La voz del emperador era fuerte y tenaz, decía justamente lo que un soberano debía decir y acataba las reglas estipuladas para la diplomacia y la guerra.

―Y eso quiere decir que necesitaré a mi lado a los mejores estrategas ―prosiguió el rey. Renzo lo miró, confundido―. El visir Kiyoshi ha servido durante muchos años a mi padre y al imperio, es justo que reciba un descanso y una gratificación por los años entregados a la dinastía. Es por ello por lo que he decidido conveniente liberarlo de sus responsabilidades.

―¿Su majestad?

―Lo que quiero es que te asegures de comprar una casa para él y su familia en cualquier sitio que él deseé, así como una generosa pensión de por vida. No quiero que tenga ni un solo problema, ¿está claro?

―Por supuesto, alteza. Considérelo hecho, ¿y su reemplazo?

El emperador sonrió con suavidad.

―Lo tengo frente a mí.

Nakamura elevó las pobladas cejas y observó al emperador.

―¿Yo? ¿El gran visir?

―¿Consideras que no eres apto para el puesto?

―Me sorprende mucho, su majestad. Por supuesto que daré mi máximo esfuerzo.

―Bien, porque no pienso liberarte de esa responsabilidad. A partir de ahora tendrás la autoridad del gran visir, tu palabra será una orden para todos mis súbditos y después de mí no habrá más autoridad que la tuya. Espero mucho de ti, Renzo.

El hombre se arrodilló ante el emperador, cogió el dobladillo de su yukata y lo besó con vehemencia.

―¡Gracias, su alteza! ¡No sabe cuán honrado me siento de pertenecer a su imperio! Le juro por mi vida que no lo defraudaré, me conduciré limpiamente, como un digno emisario del poder que usted ostenta.

―Estoy seguro de que así será ―advirtió Hideki con el mentón elevado. Dejó que Renzo se recuperase de la noticia y volviera a su lugar antes de continuar―: Claro está que antes de que puedas desarrollarte plenamente en tu puesto, es necesario que encuentres a tu reemplazo. Hazlo lo más pronto posible, pues tenemos mucho por hacer.

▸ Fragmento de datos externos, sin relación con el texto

/-- Settles O52: Validate is an issued READ_ID, and the comparison is byte by byte. -/
theorem idMismatch : Obligations.IdMismatch := by
  refine ⟨fun s hwf hpc hx => ?_, fun s hpc => ?_⟩
  · have hissue := issues_validate hpc hx
    obtain ⟨-, hn, -⟩ := wf_bounds hwf
    cases hready : readyAt s 0 with
    | false =>
      obtain ⟨t, hrun, hids, hA, hC⟩ := hissue.busy (by simp only [seqReadId, List.append_assoc]; rfl) hready
      obtain ⟨n, -, hreach⟩ := hrun.reach
      exact ⟨n, t, hreach 0, hA, hC, hrun.phase, fun _ => hrun.issued_same hids, nofun⟩
    | true =>
      obtain ⟨t, hrun, ⟨hA, hC⟩, hid⟩ := hissue.readId hready hn
      obtain ⟨n, -, hreach⟩ := hrun.reach
      exact ⟨n, t, hreach 0, hA, hC, hrun.phase, nofun, fun _ => ⟨hrun.issued, hid⟩⟩
  · intro stored captured t
    have ht : t = validateCheck s := tick_bulk hpc
    have hmatch : idIsCaptured s = true ↔ ∀ i < s.cfg.idBytes, stored i = captured i := idMatches_iff _ _ _ _
    refine ⟨fun ⟨hr, hid⟩ => ht.trans (validateCheck_captured hr (hmatch.2 hid)), fun h => ?_⟩
    have hfail : ¬ (s.bulk.lastResult = .success ∧ idIsCaptured s = true) := by
      rintro ⟨hr, hid⟩
      rcases h with h | ⟨i, hi, hne⟩
      · exact h hr
      · exact hne (hmatch.1 hid i hi)
    rw [ht, validateCheck_failed hfail]
    cases s.bulk.abortReq with
    | false => exact ⟨toNat_satInc _, fun _ => ⟨moved_setPc_bulk _ _ _ _, rfl⟩, nofun⟩
    | true => exact ⟨toNat_satInc _, nofun, fun _ => ⟨moved_setPc_bulk _ _ _ _, rfl⟩⟩

end Sys2Proof.Machine

/-! Read units (R266 to R269, R273, R277): the page read the retry controller issues into buffer A or C, the verify and
its comparison, a capture that fails (R262, R309), and the first unit of a BULK_READ. -/

namespace Sys2Proof.Machine

/-! ### The page read the retry controller issues (R190, R266) -/

/-- The buffer `before` has become `after` by a read of n words, the first being answer b, into its words 0 .. n-1. -/
def WordsRead (s : State) (b n : Nat) (before after : List (Nat × Word)) : Prop :=
  (∀ i < n, cellGet i after = some (answer s (b + i))) ∧ ∀ i, n ≤ i → cellGet i after = cellGet i before

/-- The same read, seen from a state m answers before. -/
theorem WordsRead.shift {s t : State} {m b n : Nat} {before after : List (Nat × Word)}
    (h : WordsRead t b n before after) (hans : ∀ i, answer t i = answer s (m + i)) :
    WordsRead s (m + b) n before after := by
  obtain ⟨hin, hout⟩ := h
  exact ⟨fun i hi => by rw [hin i hi, hans, Nat.add_assoc], hout⟩

/-- The request of a page read of the record at a (R266). -/
def recordCur (s : State) (a : Reg) : Cur := issuedCur s 0x10 a s.cfg.recWords

theorem recordCur_len {s : State} (hwf : s.cfg.wf = true) (a : Reg) : (recordCur s a).len.toNat = s.cfg.recWords := by
  obtain ⟨hbuf, -, -, -, hrec⟩ := wf_bounds hwf
  exact Nat.mod_eq_of_lt (by omega)

theorem checkRequest_record {s : State} (hwf : s.cfg.wf = true) (hx : s.st.session = .none) (a : Reg) :
    checkRequest s.cfg s.st.session (recordCur s a) = none := by
  obtain ⟨-, -, -, -, hrec⟩ := wf_bounds hwf
  rw [hx]
  exact checkRequest_pass rfl rfl (fun _ => by rw [recordCur_len hwf]; exact hrec) (by simp [recordCur, issuedCur])

/-- The cycles of a page read of the record at a, the busy check being answered by answer b (R190). -/
def recordEvents (s : State) (a : Reg) (b : Nat) : List Event :=
  sampleEvents s b ++ pageSetupEvents s.cfg a ++ readEvents s (b + 1) s.cfg.recWords

theorem recordEvents_after {s t : State} {es : List Event} {m : Nat} (h : Span s t es m) (a : Reg) (b : Nat) :
    recordEvents t a b = recordEvents s a (m + b) := by
  simp [recordEvents, sampleEvents_after h, readEvents_after h, h.cfg, Nat.add_assoc]

/-- An issued page read of a device that shows ready: after the setup, in u, the micro-operations kk read the record
into one of the buffers, as P says. -/
theorem Issues.record {s : State} {a : Reg} {body : Config → Cur → List Micro} {p : RetryPt} {x : Phase}
    {kk : List Micro} {N : Nat} {P : State → State → Prop} (h : Issues s (recordCur s a) body p x)
    (hready : readyAt s 0 = true)
    (hq : body s.cfg (recordCur s a) = seqBusyCheck s.cfg ++ seqPageSetup s.cfg (recordCur s a) ++ kk)
    (hread : ∀ u : State, u.cfg = s.cfg → ∃ t, Does N kk u t (readEvents u 0 s.cfg.recWords) s.cfg.recWords
      ∧ P u t ∧ t.st.lastSr = u.st.lastSr) :
    ∃ u t, IssueRun (N + 23) s (endOp .success t) p x .success (recordEvents s a 0) (1 + s.cfg.recWords) (lastSrAt s 0)
      ∧ (endOp .success t).ids = s.ids ∧ BuffersKept s u ∧ (∀ i, answer u i = answer s (1 + i)) ∧ P u t := by
  obtain ⟨u, setup, still, sr⟩ :=
    does_checkedPageSetup (s := latched (recordCur s a) p (setPhase x s)) hready (recordCur s a)
  obtain ⟨t, read, hP, sr'⟩ := hread u setup.span.cfg
  have hev : readEvents u 0 s.cfg.recWords = readEvents s 1 s.cfg.recWords := readEvents_after setup.span 0 _
  have hans : ∀ i, answer u i = answer s (1 + i) := fun i => answer_after setup.span i
  have run : Does (20 + N) (body s.cfg (recordCur s a)) (latched (recordCur s a) p (setPhase x s)) t
      (recordEvents s a 0) (1 + s.cfg.recWords) := by
    rw [hq, recordEvents, ← hev]
    exact setup.append read
  obtain ⟨⟨⟨n, hn, hreach⟩, hissued, hphase⟩, hids⟩ := h.run_span run.piece.ends run.span
  rw [sr'.trans sr] at hissued
  exact ⟨u, t, ⟨⟨n, by omega, hreach⟩, hissued, hphase⟩, hids, ⟨still.bufA, still.bufC⟩, hans, hP⟩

Hideki recibió con agrado la reverencia de su nuevo visir.

Se encontraba entusiasmado con la decisión que acababa de tomar. Nakamura Renzo era un hombre experimentado, había fungido como general del ejército y librado batallas junto a su padre durante mucho tiempo, y más tarde, como chambelán del palacio, no se despegaba jamás del antiguo emperador Yoshida Yoshitsu. Nunca entendió por qué su padre no lo había nombrado visir aún, pero creía que bien podría deberse a cierto sentido de lealtad hacia Kiyoshi.

No obstante, el imperio cambiaba, y así como el paso del tiempo había causado transformaciones en el viejo visir, del mismo modo su gente debía comprender que eran tiempos nuevos, y que el cambio de rey beneficiaría a los suyos, trayendo consigo grandes transformaciones.